Georgina: Omnichannel is becoming essential as shoppers expect seamless experiences. The ‘Costco Next’ marketplace and Costco’s delivery partnerships are steps forward, but the company’s reluctance to expand its curbside services due to costs could be limiting. The company will likely invest more—retail media is a key growth area, for example—but won’t abandon its efficient, in-store model. Sam’s Club’s heavier omnichannel bet gives it an edge with flexibility, but Costco’s scale keeps it ahead.
Philip: Why the push for new stores now?
Georgina: Both companies see untapped potential in the US. On average, Costco has added 16 stores annually in the US since 2021 and plans to open 25-30 new warehouses each year over the next five years, half of those in the US. Sam’s Club, which has operated around 600 stores since 2021, now targets 15 new clubs per year. In-store traffic fuels impulse buys and membership renewal. Despite e-commerce growth, the warehouse club model thrives on brick-and-mortar scale.
Philip: How do regional strongholds shape their strategies?
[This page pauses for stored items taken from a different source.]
/-- O13. XOR, OR, AND: encoding, result, and that nothing else changes (R137, R140, R141). -/
def Obligations.LogicRegister : Prop :=
  ∀ (rd rs1 rs2 : RegId) (s : State),
    decode (0b0000000#7 ++ rs2 ++ rs1 ++ 0b100#3 ++ rd ++ 0b0110011#7) = .ok (.xor rd rs1 rs2) ∧
    Yields (.xor rd rs1 rs2) s rd (s.reg rs1 ^^^ s.reg rs2) ∧
    decode (0b0000000#7 ++ rs2 ++ rs1 ++ 0b110#3 ++ rd ++ 0b0110011#7) = .ok (.or rd rs1 rs2) ∧
    Yields (.or rd rs1 rs2) s rd (s.reg rs1 ||| s.reg rs2) ∧
    decode (0b0000000#7 ++ rs2 ++ rs1 ++ 0b111#3 ++ rd ++ 0b0110011#7) = .ok (.and rd rs1 rs2) ∧
    Yields (.and rd rs1 rs2) s rd (s.reg rs1 &&& s.reg rs2)

/-- O14. SLL, SRL, SRA: encoding, result (the low 5 bits of x[rs2] count), and that nothing else changes (R134, R138,
R139). -/
def Obligations.ShiftRegister : Prop :=
  ∀ (rd rs1 rs2 : RegId) (s : State),
    decode (0b0000000#7 ++ rs2 ++ rs1 ++ 0b001#3 ++ rd ++ 0b0110011#7) = .ok (.sll rd rs1 rs2) ∧
    Yields (.sll rd rs1 rs2) s rd (BitVec.ofNat 32 ((s.reg rs1).toNat * 2 ^ ((s.reg rs2).toNat % 32))) ∧
    decode (0b0000000#7 ++ rs2 ++ rs1 ++ 0b101#3 ++ rd ++ 0b0110011#7) = .ok (.srl rd rs1 rs2) ∧
    Yields (.srl rd rs1 rs2) s rd (BitVec.ofNat 32 ((s.reg rs1).toNat / 2 ^ ((s.reg rs2).toNat % 32))) ∧
    decode (0b0100000#7 ++ rs2 ++ rs1 ++ 0b101#3 ++ rd ++ 0b0110011#7) = .ok (.sra rd rs1 rs2) ∧
    Yields (.sra rd rs1 rs2) s rd (BitVec.ofInt 32 ((s.reg rs1).toInt / 2 ^ ((s.reg rs2).toNat % 32)))

/-- O15. 0x00000013 is ADDI x0, x0, 0, advancing only pc and instret, as do integer and M words with rd = x0 (that a NOP
counts in instret: R142, C12, DEDUCED log 27) (R104, R142, R29). -/
def Obligations.CanonicalNopOnlyAdvances : Prop :=
  decode 0x00000013#32 = .ok (.addi 0#5 0#5 0#12) ∧ encode (.addi 0#5 0#5 0#12) = 0x00000013#32 ∧
  (∀ s : State, ∃ t, exec (.addi 0#5 0#5 0#12) s = .next t ∧ OnlyAdvances s t (s.pc + 4#32)) ∧
  (∀ (i : Instr) (s : State), rowGroup i = .integer ∨ rowGroup i = .mulDiv → Field.rd (encode i) = 0#5 →
    ∃ t, exec i s = .next t ∧ OnlyAdvances s t (s.pc + 4#32))

/-- O16. MUL, MULH, MULHSU, MULHU: encoding, result, frame (that rs1 is the signed operand of MULHSU is PRESUMED by the
spec, G12, log 18) (R241, R242, R243, R244, R240). -/
def Obligations.Multiply : Prop :=
  ∀ (rd rs1 rs2 : RegId) (s : State),
    decode (0b0000001#7 ++ rs2 ++ rs1 ++ 0b000#3 ++ rd ++ 0b0110011#7) = .ok (.mul rd rs1 rs2) ∧
    Yields (.mul rd rs1 rs2) s rd (BitVec.ofNat 32 ((s.reg rs1).toNat * (s.reg rs2).toNat)) ∧
    decode (0b0000001#7 ++ rs2 ++ rs1 ++ 0b001#3 ++ rd ++ 0b0110011#7) = .ok (.mulh rd rs1 rs2) ∧
    Yields (.mulh rd rs1 rs2) s rd (BitVec.ofInt 32 ((s.reg rs1).toInt * (s.reg rs2).toInt / 2 ^ 32)) ∧
    decode (0b0000001#7 ++ rs2 ++ rs1 ++ 0b010#3 ++ rd ++ 0b0110011#7) = .ok (.mulhsu rd rs1 rs2) ∧
    Yields (.mulhsu rd rs1 rs2) s rd (BitVec.ofInt 32 ((s.reg rs1).toInt * ((s.reg rs2).toNat : Int) / 2 ^ 32)) ∧
    decode (0b0000001#7 ++ rs2 ++ rs1 ++ 0b011#3 ++ rd ++ 0b0110011#7) = .ok (.mulhu rd rs1 rs2) ∧
    Yields (.mulhu rd rs1 rs2) s rd (BitVec.ofNat 32 ((s.reg rs1).toNat * (s.reg rs2).toNat / 2 ^ 32))

/-- O17. DIV, DIVU, REM, REMU: encoding, result with Table 6.1, frame (rounding toward zero is PRESUMED by the spec, G11,
log 17) (R240, R245, R246, R247, R248, R249). -/
def Obligations.Divide : Prop :=
  ∀ (rd rs1 rs2 : RegId) (s : State),
    decode (0b0000001#7 ++ rs2 ++ rs1 ++ 0b100#3 ++ rd ++ 0b0110011#7) = .ok (.div rd rs1 rs2) ∧
    Yields (.div rd rs1 rs2) s rd (if s.reg rs2 = 0#32 then 0xFFFFFFFF#32
      else if s.reg rs1 = 0x80000000#32 ∧ s.reg rs2 = 0xFFFFFFFF#32 then 0x80000000#32
      else BitVec.ofInt 32 ((s.reg rs1).toInt.tdiv (s.reg rs2).toInt)) ∧
    decode (0b0000001#7 ++ rs2 ++ rs1 ++ 0b101#3 ++ rd ++ 0b0110011#7) = .ok (.divu rd rs1 rs2) ∧
    Yields (.divu rd rs1 rs2) s rd (if s.reg rs2 = 0#32 then 0xFFFFFFFF#32 else BitVec.ofNat 32 ((s.reg rs1).toNat / (s.reg rs2).toNat)) ∧
    decode (0b0000001#7 ++ rs2 ++ rs1 ++ 0b110#3 ++ rd ++ 0b0110011#7) = .ok (.rem rd rs1 rs2) ∧
    Yields (.rem rd rs1 rs2) s rd (if s.reg rs2 = 0#32 then s.reg rs1
      else if s.reg rs1 = 0x80000000#32 ∧ s.reg rs2 = 0xFFFFFFFF#32 then 0#32
      else BitVec.ofInt 32 ((s.reg rs1).toInt.tmod (s.reg rs2).toInt)) ∧
    decode (0b0000001#7 ++ rs2 ++ rs1 ++ 0b111#3 ++ rd ++ 0b0110011#7) = .ok (.remu rd rs1 rs2) ∧
    Yields (.remu rd rs1 rs2) s rd (if s.reg rs2 = 0#32 then s.reg rs1 else BitVec.ofNat 32 ((s.reg rs1).toNat % (s.reg rs2).toNat))

/-- O18. The two halves of a product make the exact 64-bit product, for each signedness; MULHSU is not commutative (R250,
R241, R242, R243, R244). -/
def Obligations.ProductHalvesMakeTheProduct : Prop :=
  (∀ a b : Word,
    (mulHighUnsigned a b ++ mulLow a b).toNat = a.toNat * b.toNat ∧
    (mulHighSigned a b ++ mulLow a b).toInt = a.toInt * b.toInt ∧
    (mulHighSignedUnsigned a b ++ mulLow a b).toInt = a.toInt * (b.toNat : Int) ∧
    mulLow a b = mulLow b a ∧ mulHighSigned a b = mulHighSigned b a ∧ mulHighUnsigned a b = mulHighUnsigned b a) ∧
  (∃ a b : Word, mulHighSignedUnsigned a b ≠ mulHighSignedUnsigned b a)

/-- O19. Quotient times divisor plus remainder is the dividend, and the remainder is bounded (rounding is PRESUMED by the
spec, G11, log 17) (R250, R245, R246, R247, R248). -/
def Obligations.QuotientAndRemainderLaws : Prop :=
  ∀ a b : Word,
    divUnsigned a b * b + remUnsigned a b = a ∧ divSigned a b * b + remSigned a b = a ∧
    (b ≠ 0#32 → (divUnsigned a b).toNat * b.toNat + (remUnsigned a b).toNat = a.toNat ∧ (remUnsigned a b).toNat < b.toNat) ∧
    (b ≠ 0#32 → ¬ (a = 0x80000000#32 ∧ b = 0xFFFFFFFF#32) →
      (divSigned a b).toInt * b.toInt + (remSigned a b).toInt = a.toInt ∧
      (remSigned a b).toInt.natAbs < b.toInt.natAbs ∧
      ((remSigned a b).toInt = 0 ∨ ((remSigned a b).toInt < 0 ↔ a.toInt < 0)))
Georgina: Costco’s California dominance—the state drives 27% of the company’s US sales—stems from its 1993 Price Club merger, giving it a dense, high-volume network. California’s affluent market boosts the company’s metrics. Sam’s Club is strong in Texas, leveraging Walmart’s regional presence for supply chain efficiencies. Both companies tailor their strategies to these hubs: Costco doubles down on large warehouses, while Sam’s Club integrates with Walmart’s endless-aisle model to differentiate from Supercenters.
Philip: Who’s better positioned in a tough economy?
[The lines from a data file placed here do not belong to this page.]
-- ==== Sys2Proof/Laws/Ops.lean ====
section
/-! SUPPORT. One lemma for each shared operation that says all it can do, and the five shapes of a step that completes. -/

namespace Sys2Proof.Machine

/-! ## Exceptions -/

@[simp] theorem raise_ne_next (cause : Word → Word → Fault) (tval : Word) (s t : State) :
    raise cause tval s ≠ .next t := by simp [raise]

@[simp] theorem raise_ne_refused (cause : Word → Word → Fault) (tval : Word) (s : State) (why : Refusal) :
    raise cause tval s ≠ .refused why := by simp [raise]

@[simp] theorem illegal_ne_next (i : Instr) (s t : State) : illegal i s ≠ .next t := by simp [illegal]

@[simp] theorem illegal_ne_refused (i : Instr) (s : State) (why : Refusal) : illegal i s ≠ .refused why := by
  simp [illegal]

theorem illegal_eq (i : Instr) (s : State) : illegal i s = .fault (.illegalInstruction s.pc (encode i)) := rfl

/-! ## Results, loads, stores -/

theorem retireWith_eq (rd : RegId) (v : Word) (s : State) : retireWith rd v s = .next (s.writeReg rd v).retire := rfl

@[simp] theorem retireWith_next {rd : RegId} {v : Word} {s t : State} :
    retireWith rd v s = .next t ↔ t = (s.writeReg rd v).retire := by simp [retireWith, eq_comm]

theorem loadInto_next {rd : RegId} {ea : Word} {n : Nat} {v : Word} {s t : State} :
    loadInto rd ea n v s = .next t ↔
      s.accessLegal .load ea n = true ∧ s.accessIO ea n = false ∧ t = (s.writeReg rd v).retire := by
  unfold loadInto
  cases s.accessLegal .load ea n <;> cases s.accessIO ea n <;> simp [eq_comm (a := t)]

theorem loadInto_fault {rd : RegId} {ea : Word} {n : Nat} {v : Word} {s : State} {e : Fault} :
    loadInto rd ea n v s = .fault e ↔ s.accessLegal .load ea n = false ∧ e = .loadAccessFault s.pc ea := by
  unfold loadInto
  cases s.accessLegal .load ea n <;> cases s.accessIO ea n <;> simp [raise, retireWith, eq_comm (a := e)]

theorem loadInto_refused {rd : RegId} {ea : Word} {n : Nat} {v : Word} {s : State} {why : Refusal} :
    loadInto rd ea n v s = .refused why ↔
      s.accessLegal .load ea n = true ∧ s.accessIO ea n = true ∧ why = .ioAccess ea := by
  unfold loadInto
  cases s.accessLegal .load ea n <;> cases s.accessIO ea n <;> simp [retireWith, eq_comm (a := why)]

theorem storeFrom_next {ea : Word} {n : Nat} {v : Word} {s t : State} :
    storeFrom ea n v s = .next t ↔
      s.accessLegal .store ea n = true ∧ s.accessIO ea n = false ∧ t = (s.stored ea n v).retire := by
  unfold storeFrom
  cases s.accessLegal .store ea n <;> cases s.accessIO ea n <;> simp [eq_comm (a := t)]

theorem storeFrom_fault {ea : Word} {n : Nat} {v : Word} {s : State} {e : Fault} :
    storeFrom ea n v s = .fault e ↔ s.accessLegal .store ea n = false ∧ e = .storeAccessFault s.pc ea := by
  unfold storeFrom
  cases s.accessLegal .store ea n <;> cases s.accessIO ea n <;> simp [raise, eq_comm (a := e)]

theorem storeFrom_refused {ea : Word} {n : Nat} {v : Word} {s : State} {why : Refusal} :
    storeFrom ea n v s = .refused why ↔
      s.accessLegal .store ea n = true ∧ s.accessIO ea n = true ∧ why = .ioAccess ea := by
  unfold storeFrom
  cases s.accessLegal .store ea n <;> cases s.accessIO ea n <;> simp [eq_comm (a := why)]

/-! ## Transfers -/

theorem jumpAndLink_next {rd : RegId} {tgt : Word} {s t : State} :
    jumpAndLink rd tgt s = .next t ↔
      misaligned tgt = false ∧ t = (s.writeReg rd (s.pc + 4#32)).retireTo tgt := by
  unfold jumpAndLink
  cases misaligned tgt <;> simp [eq_comm (a := t)]

theorem jumpAndLink_fault {rd : RegId} {tgt : Word} {s : State} {e : Fault} :
    jumpAndLink rd tgt s = .fault e ↔ misaligned tgt = true ∧ e = .instructionAddressMisaligned s.pc tgt := by
  unfold jumpAndLink
  cases misaligned tgt <;> simp [raise, eq_comm (a := e)]

@[simp] theorem jumpAndLink_ne_refused (rd : RegId) (tgt : Word) (s : State) (why : Refusal) :
    jumpAndLink rd tgt s ≠ .refused why := by
  unfold jumpAndLink
  cases misaligned tgt <;> simp

theorem branchIf_next {taken : Bool} {tgt : Word} {s t : State} :
    branchIf taken tgt s = .next t ↔
      (taken = true ∧ misaligned tgt = false ∧ t = s.retireTo tgt) ∨ (taken = false ∧ t = s.retire) := by
  unfold branchIf
  cases taken <;> cases misaligned tgt <;> simp [eq_comm (a := t)]

theorem branchIf_fault {taken : Bool} {tgt : Word} {s : State} {e : Fault} :
    branchIf taken tgt s = .fault e ↔
      taken = true ∧ misaligned tgt = true ∧ e = .instructionAddressMisaligned s.pc tgt := by
  unfold branchIf
  cases taken <;> cases misaligned tgt <;> simp [raise, eq_comm (a := e)]

@[simp] theorem branchIf_ne_refused (taken : Bool) (tgt : Word) (s : State) (why : Refusal) :
    branchIf taken tgt s ≠ .refused why := by
  unfold branchIf
  cases taken <;> cases misaligned tgt <;> simp

/-! ## CSRs and counters -/

/-- A CSR instruction completes where the number exists and the form does not write: rd has what was read, and nothing is
written to a CSR (R200, D15, D16). -/
theorem csrAccess_next {i : Instr} {rd : RegId} {csr : CsrId} {reads writes : Bool} {new : Word → Word} {s t : State} :
    csrAccess i rd csr reads writes new s = .next t ↔
      csrExists csr = true ∧ writes = false ∧
        t = ((if reads then csrRead csr s else (0#32, s)).2.writeReg rd
          (if reads then csrRead csr s else (0#32, s)).1).retire := by
  unfold csrAccess csrWritable
  cases csrExists csr <;> cases writes <;> simp [eq_comm (a := t)]

theorem csrAccess_fault {i : Instr} {rd : RegId} {csr : CsrId} {reads writes : Bool} {new : Word → Word} {s : State}
    {e : Fault} :
    csrAccess i rd csr reads writes new s = .fault e ↔
      (csrExists csr = false ∨ writes = true) ∧ e = .illegalInstruction s.pc (encode i) := by
  unfold csrAccess csrWritable
  cases csrExists csr <;> cases writes <;> simp [illegal_eq, eq_comm (a := e)]

@[simp] theorem csrAccess_ne_refused (i : Instr) (rd : RegId) (csr : CsrId) (reads writes : Bool) (new : Word → Word)
    (s : State) (why : Refusal) : csrAccess i rd csr reads writes new s ≠ .refused why := by
  unfold csrAccess csrWritable
  cases csrExists csr <;> cases writes <;> simp

/-- Reading a CSR leaves the state as it is, or draws one of the two free counters. -/
theorem csrRead_state (a : CsrId) (s : State) :
    (csrRead a s).2 = s ∨ (csrRead a s).2 = s.drawCycle ∨ (csrRead a s).2 = s.drawTime := by
  unfold csrRead
  split <;> simp

theorem laterOf_ge_left (a b : Counter) : a.toNat ≤ (laterOf a b).toNat := by
  unfold laterOf
  split <;> omega

/-! ## Fetch and step -/

theorem fetchThen_next {s t : State} {next : Word → Result} :
    fetchThen s next = .next t ↔
      misaligned s.pc = false ∧ s.accessLegal .fetch s.pc 4 = true ∧ s.accessIO s.pc 4 = false ∧
        s.accessDirty s.pc 4 = false ∧ next (s.mem.readValue s.pc 4) = .next t := by
  unfold fetchThen
  cases misaligned s.pc <;> cases s.accessLegal .fetch s.pc 4 <;> cases s.accessIO s.pc 4 <;>
    cases s.accessDirty s.pc 4 <;> simp

/-- The fetch of a word that nothing forbids. -/
theorem fetchThen_of_open {s : State} {next : Word → Result} (ha : misaligned s.pc = false)
    (hl : s.accessLegal .fetch s.pc 4 = true) (hio : s.accessIO s.pc 4 = false) (hd : s.accessDirty s.pc 4 = false) :
    fetchThen s next = next (s.mem.readValue s.pc 4) := by
  simp [fetchThen, ha, hl, hio, hd]

/-- A step that completes fetched a word that decodes, and is the meaning of its instruction. -/
theorem step_next {s t : State} (h : step s = .next t) :
    ∃ i, decode (s.mem.readValue s.pc 4) = .ok i ∧ exec i s = .next t := by
  obtain ⟨-, -, -, -, h⟩ := fetchThen_next.1 h
  unfold runWord at h
  split at h
  · exact ⟨_, ‹_›, h⟩
  · simp at h

/-! ## The shapes of a completed instruction -/

/-- Every way an instruction can complete: a register and the next pc; a store of at most 4 bytes; an aligned transfer,
linking or not; FENCE.I; a read of a counter that is a draw. -/
theorem exec_next_cases {i : Instr} {s t : State} (h : exec i s = .next t) :
    (∃ rd v, t = (s.writeReg rd v).retire) ∨
    (∃ ea n v, n ≤ 4 ∧ t = (s.stored ea n v).retire) ∨
    (∃ rd v tgt, misaligned tgt = false ∧ t = (s.writeReg rd v).retireTo tgt) ∨
    t = State.retire { s with dirty := [] } ∨
    (∃ rd v, t = (s.drawCycle.writeReg rd v).retire ∨ t = (s.drawTime.writeReg rd v).retire) := by
  have csr : ∀ {i rd csr reads writes new}, csrAccess i rd csr reads writes new s = .next t →
      (∃ rd v, t = (s.writeReg rd v).retire) ∨
      (∃ rd v, t = (s.drawCycle.writeReg rd v).retire ∨ t = (s.drawTime.writeReg rd v).retire) := by
    intro i rd csr reads writes new h
    obtain ⟨-, -, rfl⟩ := csrAccess_next.1 h
    cases reads
    · exact .inl ⟨rd, 0#32, rfl⟩
    · rcases csrRead_state csr s with e | e | e
      · exact .inl ⟨rd, (csrRead csr s).1, by rw [if_pos rfl, e]⟩
      · exact .inr ⟨rd, (csrRead csr s).1, .inl (by rw [if_pos rfl, e])⟩
      · exact .inr ⟨rd, (csrRead csr s).1, .inr (by rw [if_pos rfl, e])⟩
  have load : ∀ {rd ea n v}, loadInto rd ea n v s = .next t → ∃ rd v, t = (s.writeReg rd v).retire :=
    fun h => ⟨_, _, (loadInto_next.1 h).2.2⟩
  have store : ∀ {ea n v}, n ≤ 4 → storeFrom ea n v s = .next t → ∃ ea n v, n ≤ 4 ∧ t = (s.stored ea n v).retire :=
    fun hn h => ⟨_, _, _, hn, (storeFrom_next.1 h).2.2⟩
  have branch : ∀ {b tgt}, branchIf b tgt s = .next t →
      (∃ rd v, t = (s.writeReg rd v).retire) ∨ (∃ rd v tgt, misaligned tgt = false ∧ t = (s.writeReg rd v).retireTo tgt) := by
    intro b tgt h
    rcases branchIf_next.1 h with ⟨-, ha, rfl⟩ | ⟨-, rfl⟩
    · exact .inr ⟨0#5, 0#32, tgt, ha, by simp⟩
    · exact .inl ⟨0#5, 0#32, by simp⟩
  have jump : ∀ {rd tgt}, jumpAndLink rd tgt s = .next t →
      ∃ rd v tgt, misaligned tgt = false ∧ t = (s.writeReg rd v).retireTo tgt :=
    fun h => ⟨_, _, _, (jumpAndLink_next.1 h).1, (jumpAndLink_next.1 h).2⟩
  cases i <;> simp only [exec] at h
  case fence => exact .inl ⟨0#5, 0#32, by simpa [execFence, eq_comm] using h⟩
  case fenceI => exact .inr (.inr (.inr (.inl (by simpa [execFenceI, eq_comm] using h))))
  case jal => exact .inr (.inr (.inl (jump h)))
  case jalr => exact .inr (.inr (.inl (jump h)))
  case ecall => exact absurd h (raise_ne_next _ _ s t)
  case ebreak => exact absurd h (raise_ne_next _ _ s t)
  case sb => exact .inr (.inl (store (by omega) h))
  case sh => exact .inr (.inl (store (by omega) h))
  case sw => exact .inr (.inl (store (by omega) h))
  case lb | lh | lw | lbu | lhu => exact .inl (load h)
  case beq | bne | blt | bge | bltu | bgeu => exact (branch h).imp_right (.inr ∘ .inl)
  case csrrw | csrrs | csrrc | csrrwi | csrrsi | csrrci => exact (csr h).imp_right (.inr ∘ .inr ∘ .inr)
  case lui | auipc | addi | slti | sltiu | xori | ori | andi | slli | srli | srai | add | sub | sll | slt | sltu | xor |
      srl | sra | or | and | mul | mulh | mulhsu | mulhu | div | divu | rem | remu =>
    exact .inl ⟨_, _, retireWith_next.1 h⟩
  all_goals exact absurd h (illegal_ne_next _ s t)

end Sys2Proof.Machine
end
Georgina: Costco’s affluent shoppers give it resilience. The company’s ability to absorb higher costs and maintain bulk purchases supports steady growth, even in downturns. Sam’s Club’s lower- and mid-income base faces macro headwinds, limiting their bulk-buying power. However, Sam’s Club’s tech and omnichannel investments could attract deal-seekers, and Walmart’s infrastructure helps manage costs. Costco’s lead is secure, but Sam’s Club is more nimble.
Philip: Can Sam’s Club close the gap with Walmart’s help?
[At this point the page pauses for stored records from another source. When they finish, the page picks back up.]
-- ==== Sys2Proof/Laws/PerInstr.lean ====
section
/-! SUPPORT. The per-instruction families of LAWS.json, one lemma for each constructor of Instr. -/

namespace Sys2Proof.Laws

/-- "Every 32-bit instruction has `inst[1:0] = 0b11`" (R80): the word of an instruction, whatever its operands. -/
def ParcelBits.Statement (i : Instr) : Prop := (encode i).extractLsb' 0 2 = 0b11#2

/-- inst[1:0] are the low bits of the major opcode (R82). -/
theorem ParcelBits.of_opcode {w : Word} {op : BitVec 7} (h : Field.opcode w = op) (hop : op.extractLsb' 0 2 = 0b11#2) :
    w.extractLsb' 0 2 = 0b11#2 := by
  subst h
  rw [← hop]
  refine BitVec.eq_of_getLsbD_eq fun i hi => ?_
  simp only [Field.opcode, BitVec.getLsbD_extractLsb']
  interval_cases i <;> simp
Georgina: Walmart’s supply chain and tech resources are a major boost. Merged operations improve efficiency, and innovations like express delivery strengthen Sam’s Club’s appeal. But Costco’s 184 billion-dollar revenue, loyal base, and private-label dominance create a high bar. Sam’s Club can narrow the gap with younger shoppers and e-commerce, but overtaking Costco’s scale and brand equity will take years, if it’s even possible.
Philip: Who’ll innovate faster in five years?
Georgina: We’d bet on Sam’s Club. Its tech momentum—with Scan & Go, AI exits and robots—and Walmart’s backing position the company to adapt quickly to digital trends. Costco will innovate, especially in retail media, but its focus on low costs and traditional strength slows its pace. Sam’s Club’s younger base and omnichannel push make the company the faster mover, though Costco’s steady execution keeps it dominant.
Philip: Any final thoughts for retailers or shoppers?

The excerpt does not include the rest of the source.